Data Science Asked by Aniket Bote on January 13, 2021
I’m trying to implement linear regression using Rms Prop optimizer from scratch.
Code:
EPOCHS = 100
w3 = tf.Variable(w_vector, dtype = tf.float32)
w4 = tf.Variable(0, dtype = tf.float32)
lr = 1e-5
beta = 0.9
epilson = 1e-7
momentum = 0.0
for epoch in range(1,EPOCHS+1):
mom_w = 0
mom_b = 0
mean_square_w = 0
mean_gradient_w = 0
mean_square_b = 0
mean_gradient_b = 0
y_pred1 = tf.squeeze(tf.matmul(w3,x, transpose_a = True, transpose_b = True) + w4)
dw3, dw4 = gradients_mse(x, y, y_pred1)
# My eqautions for RMS prop
mean_square_w = beta * mean_square_w + (1-beta) * dw3 ** 2
mean_gradient_w = beta * mean_gradient_w + (1-beta) * dw3
mom_w = momentum * mom_w + lr * (dw3/(tf.sqrt(mean_square_w + epilson - mean_gradient_w ** 2)))

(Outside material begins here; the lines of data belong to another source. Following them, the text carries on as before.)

-- ==== Sys2Proof/Machine/WarningCommands.lean ====
section
/-! DEFINITION. The warning unit's commands and timers (R91, R92, R105, R107, R108, R110, R111, R113, R116,
R117) and the fault unit's commands (R177, R181). -/

namespace Sys2Proof.Machine

/-! ### The rule table (R91, R92) -/

/-- The rule a LOAD_RULE payload carries, INACTIVE; absent when the quantity, condition, level or
persistence lies outside its list (R91). -/
def ruleOf (x : RulePayload) : Option Rule :=
  match quantityOf x.quantity, conditionOf x.condition with
  | some quantity, some condition =>
    if inRange 1 4 x.level.toNat && inRange 1 15 x.persistence.toNat then
      some
        { enabled := yesByte x.enabled, quantity := quantity, mask := x.mask, set := x.set
          clear := x.clear, condition := condition, level := x.level.toNat
          persistence := x.persistence.toNat, state := .inactive, count := 0, last := none }
    else none
  | some _, none => none
  | none, _ => none

/-- Replace a rule record whole and make the level computation (R91). -/
def loadRule (n : Nat) (r : Rule) (s : State) : State :=
  computeLevel false (s.withWarning { s.warning with rules := s.warning.rules.set n r })

/-- LOAD_RULE (R91). -/
def execLoadRule (p : Port) (rule : Byte) (record : RulePayload) (s : State) :
    Host.Outcome State Fault Refusal :=
  command p (.loadRule p rule record)
    (fun s =>
      match ruleOf record with
      | some r => if rule.toNat < 16 then (settle (loadRule rule.toNat r s), plain .ok) else (s, plain .range)
      | none => (s, plain .range)) s

/-- A rule record in the layout of bytes 1..17 of LOAD_RULE (11.4). -/
def ruleBytes (r : Rule) : List Byte :=
  yes r.enabled ++ u8 (quantityCode r.quantity) ++ w32 r.mask ++ w32 r.set ++ w32 r.clear
    ++ u8 (conditionCode r.condition) ++ u8 r.level ++ u8 r.persistence

/-- GET_RULE's answer (R92, 11.4); an absent masked quantity is sent as 0. -/
def ruleAnswer (r : Rule) : List Byte :=
  ruleBytes r ++ u8 (ruleStateCode r.state) ++ u8 r.count
    ++ (match r.last with
      | some e =>
        u8 (evalOutcomeCode e.outcome) ++ yes (!e.testedSet) ++ w32 (e.masked.getD 0) ++ w32 e.time
      | none => [0, 0] ++ w32 0 ++ w32 0)

/-- GET_RULE (R92). -/
def execGetRule (p : Port) (rule : Byte) (s : State) : Host.Outcome State Fault Refusal :=
  command p (.getRule p rule)
    (fun s =>
      match s.warning.rules[rule.toNat]? with
      | some r => (s, okWith (ruleAnswer r))
      | none => (s, plain .range)) s

/-! ### Configuration and reading (R116, R117) -/

/-- The three configuration items are replaced; a siren level of 0 or above L turns a sounding siren OFF
(R116). -/
def setWarningConfig (level hold run : Nat) (s : State) : State :=
  let s1 := s.withWarning { s.warning with sirenLevel := level, holdMin := hold, sirenRun := run }
  if level = 0 ∨ s.warning.level < level then sirenOff s1 else s1

/-- SET_WARNING_CONFIG (R116). -/
def execSetWarningConfig (p : Port) (sirenLevel : Byte) (hold : U16) (sirenRun : Byte) (s : State) :
    Host.Outcome State Fault Refusal :=
  command p (.setWarningConfig p sirenLevel hold sirenRun)
    (fun s =>
      if sirenLevel.toNat ≤ 4 ∧ hold.toNat ≤ 720 ∧ 1 ≤ sirenRun.toNat ∧ sirenRun.toNat ≤ 60 then
        (setWarningConfig sirenLevel.toNat hold.toNat sirenRun.toNat s, plain .ok)
      else (s, plain .range)) s

/-- The milliseconds left of a timer that may be idle. -/
def timerBytes (t : Option U32) (now : U32) : List Byte :=
  match t with
  | some ends => yes true ++ u32 (msLeft ends now)
  | none => yes false ++ u32 0

/-- One rule's four bytes in GET_WARNING's answer (11.4). -/
def ruleLine (r : Rule) : List Byte :=
  yes r.enabled ++ u8 r.level ++ u8 (ruleStateCode r.state) ++ u8 r.count

/-- GET_WARNING's answer (R117, 11.4). -/
def warningAnswer (s : State) : List Byte :=
  let w := s.warning
  u8 w.level ++ u8 w.target ++ u8 w.floor ++ timerBytes w.hold s.time.elapsed
    ++ timerBytes w.siren s.time.elapsed ++ u8 w.sirenLevel ++ u16 w.holdMin ++ u8 w.sirenRun
    ++ (displayCodes w.display).flatMap u8 ++ w.rules.flatMap ruleLine

/-- GET_WARNING (R117). -/
def execGetWarning (p : Port) (s : State) : Host.Outcome State Fault Refusal :=
  command p (.getWarning p) (fun s => (s, okWith (warningAnswer s))) s

/-! ### The siren (R110, R111) -/

/-- ACK_SIREN when the siren is ON: it turns OFF, with a WARNING entry of cause ACK (R110). -/
def ackSiren (s : State) : State :=
  let l := s.warning.level
  raiseEvent .siren
    (append (.warning s.time.station l l .ack) (s.withWarning { s.warning with siren := none }))

/-- ACK_SIREN (R110). -/
def execAckSiren (p : Port) (s : State) : Host.Outcome State Fault Refusal :=
  command p (.ackSiren p)
    (fun s => if s.warning.siren.isSome then (settle (ackSiren s), okWith (u8 0)) else (s, okWith (u8 0))) s

/-- The siren's run timer expires: the siren turns OFF with fault SIREN_TIMEOUT (R111). -/
def expireSiren (s : State) : State :=
  match s.warning.siren with
  | some t =>
    let s1 := reach t s
    raiseEvent .siren
      (takeBatch [{ fault := .sirenTimeout, arg := .number s1.warning.level }]
        (s1.withWarning { s1.warning with siren := none }))
  | none => s

/-- SIREN_TIMEOUT (R111). -/
def execSirenTimeout (s : State) : Host.Outcome State Fault Refusal := event expireSiren s

/-! ### The manual floor (R107, R108) -/

/-- The floor, the target and L, as the answers to the floor commands give them. -/
def floorAnswer (w : Warning) : Answer := okWith (u8 w.floor ++ u8 w.target ++ u8 w.level)

/-- The manual floor takes a value and the level computation follows (R107, R108); the answer gives the
state as it stands after the computation. -/
def setFloor (level : Nat) (s : State) : State × Answer :=
  let s1 := computeLevel false (s.withWarning { s.warning with floor := level })
  (settle s1, floorAnswer s1.warning)

/-- RAISE_MANUAL (R107). -/
def execRaiseManual (p : Port) (level : Byte) (s : State) : Host.Outcome State Fault Refusal :=
  command p (.raiseManual p level)
    (fun s => if inRange 1 4 level.toNat then setFloor level.toNat s else (s, plain .range)) s

/-- CLEAR_MANUAL (R108). -/
def execClearManual (p : Port) (s : State) : Host.Outcome State Fault Refusal :=
  command p (.clearManual p) (setFloor 0) s

/-! ### The hold timer and the beacon (R105, R113) -/

/-- The hold timer expires: L becomes the target as it stands (R105). -/
def expireHold (s : State) : State :=
  match s.warning.hold with
  | some t => changeLevel s.warning.target .holdExpiry (reach t s)
  | none => s

/-- HOLD_EXPIRY (R105). -/
def execHoldExpiry (s : State) : Host.Outcome State Fault Refusal := event expireHold s

/-- A period of the beacon's pattern ends and the other begins (R113). -/
def turnBeacon (s : State) : State :=
  match s.warning.beacon with
  | some b =>
    let s1 := reach b.until_ s
    let pattern := beaconPattern s.warning.level
    s1.withWarning
      { s1.warning with
        beacon := some
          { on := !b.on, until_ := after b.until_ (if b.on then pattern.2 else pattern.1) } }
  | none => s

/-- BEACON_PHASE_END (R113). -/
def execBeaconPhaseEnd (s : State) : Host.Outcome State Fault Refusal := event turnBeacon s

/-! ### The fault unit (R177, R181) -/

/-- GET_FAULTS's answer (R181, 11.4). -/
def faultsAnswer (f : FaultUnit) : List Byte :=
  w32 f.word
    ++ (match f.detail with
      | some d =>
        u8 (faultBit d.fault) ++ u8 (severityCode (faultSeverity d.fault)) ++ w32 d.time
          ++ faultArgBytes d.arg
      | none => [0xFF] ++ u8 0 ++ w32 0 ++ u32 0)
    ++ u8 (thresholdCode f.thresholds.logger) ++ u8 (thresholdCode f.thresholds.cableway)
    ++ u8 (thresholdCode f.thresholds.warning)

/-- GET_FAULTS (R181). -/
def execGetFaults (p : Port) (s : State) : Host.Outcome State Fault Refusal :=
  command p (.getFaults p) (fun s => (s, okWith (faultsAnswer s.faults))) s

/-- The fault unit with the bits of a mask cleared; the detail empties when its bit is among those cleared
(R177). -/
def FaultUnit.clear (f : FaultUnit) (mask : U32) : FaultUnit :=
  { f with
    word := f.word &&& ~~~mask
    detail := match f.detail with
      | some d => if mask.getLsbD (faultBit d.fault) && bitSet f.word d.fault then none else some d
      | none => none }

/-- CLEAR_FAULTS: a clear that changes the word makes a fault round (R177). -/
def clearFaults (mask : U32) (s : State) : State :=
  let s1 := s.withFaults (s.faults.clear mask)
  if s1.faults.word = s.faults.word then s else s1.owe [.faultRound s1.faults.word]

/-- CLEAR_FAULTS (R177): the answer gives the word as it stands after the clear. -/
def execClearFaults (p : Port) (mask : U32) (s : State) : Host.Outcome State Fault Refusal :=
  command p (.clearFaults p mask)
    (fun s => (settle (clearFaults mask s), okWith (w32 (clearFaults mask s).faults.word))) s

end Sys2Proof.Machine
end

mean_square_b = beta * mean_square_b + (1-beta) * dw4 ** 2
mean_gradient_b = beta * mean_gradient_b + (1-beta) * dw4
mom_b = momentum * mom_b + lr * (dw4/(tf.sqrt(mean_square_b + epilson - mean_gradient_b ** 2)))
w3.assign_sub(mom_w)
w4.assign_sub(mom_b)
print('w3 : {}'.format(w3.numpy()))
print('w4 : {}'.format(w4.numpy()))
Output:
w3 : [[-1.2507935]]
w4 : 0.0033333366736769676
Now I create a single layer and single neuron neural network with no activation function. Assign the same weights in its neuron and use RMS prop as optimizer I get different final weights. However, this was not the case for sgd optimizer.
Code:
# using keras to get same results
def create_model():
model = tf.keras.Sequential()
model.add(tf.keras.layers.Dense(units = 1, name = 'd1', input_shape = (x.shape[1],)))
model.compile(optimizer=tf.keras.optimizers.RMSprop(
learning_rate=1e-5, rho=0.9, momentum=0.0, epsilon=1e-07, centered=False),
loss="mse")
return model
model = create_model()
d1 = model.get_layer('d1')
d1_weights = [tf.constant(w_vector, dtype = tf.float32), tf.constant(np.array([0]), dtype = tf.float32)]
d1.set_weights(d1_weights)
model.fit(x, y, epochs = 100)
d1 = model.get_layer('d1')
print('w3 = {}'.format(d1.weights[0].numpy()))
print('w4 = {}'.format(d1.weights[1].numpy()[0]))
Output:
w3 = [[-1.2530397]]
w4 = 0.0010913893347606063
My gradients are calculate correctly for mse loss function. I have crosschecked them with tensorflows inbuilt gradient computation function gradient tape.
Code:
# Computing gradients
def gradients_mse(X, Y, Y_PREDS):
DW1 = tf.matmul(X, tf.reshape(Y-Y_PREDS, (X.shape[0],1)), transpose_a = True) * (-2/X.shape[0])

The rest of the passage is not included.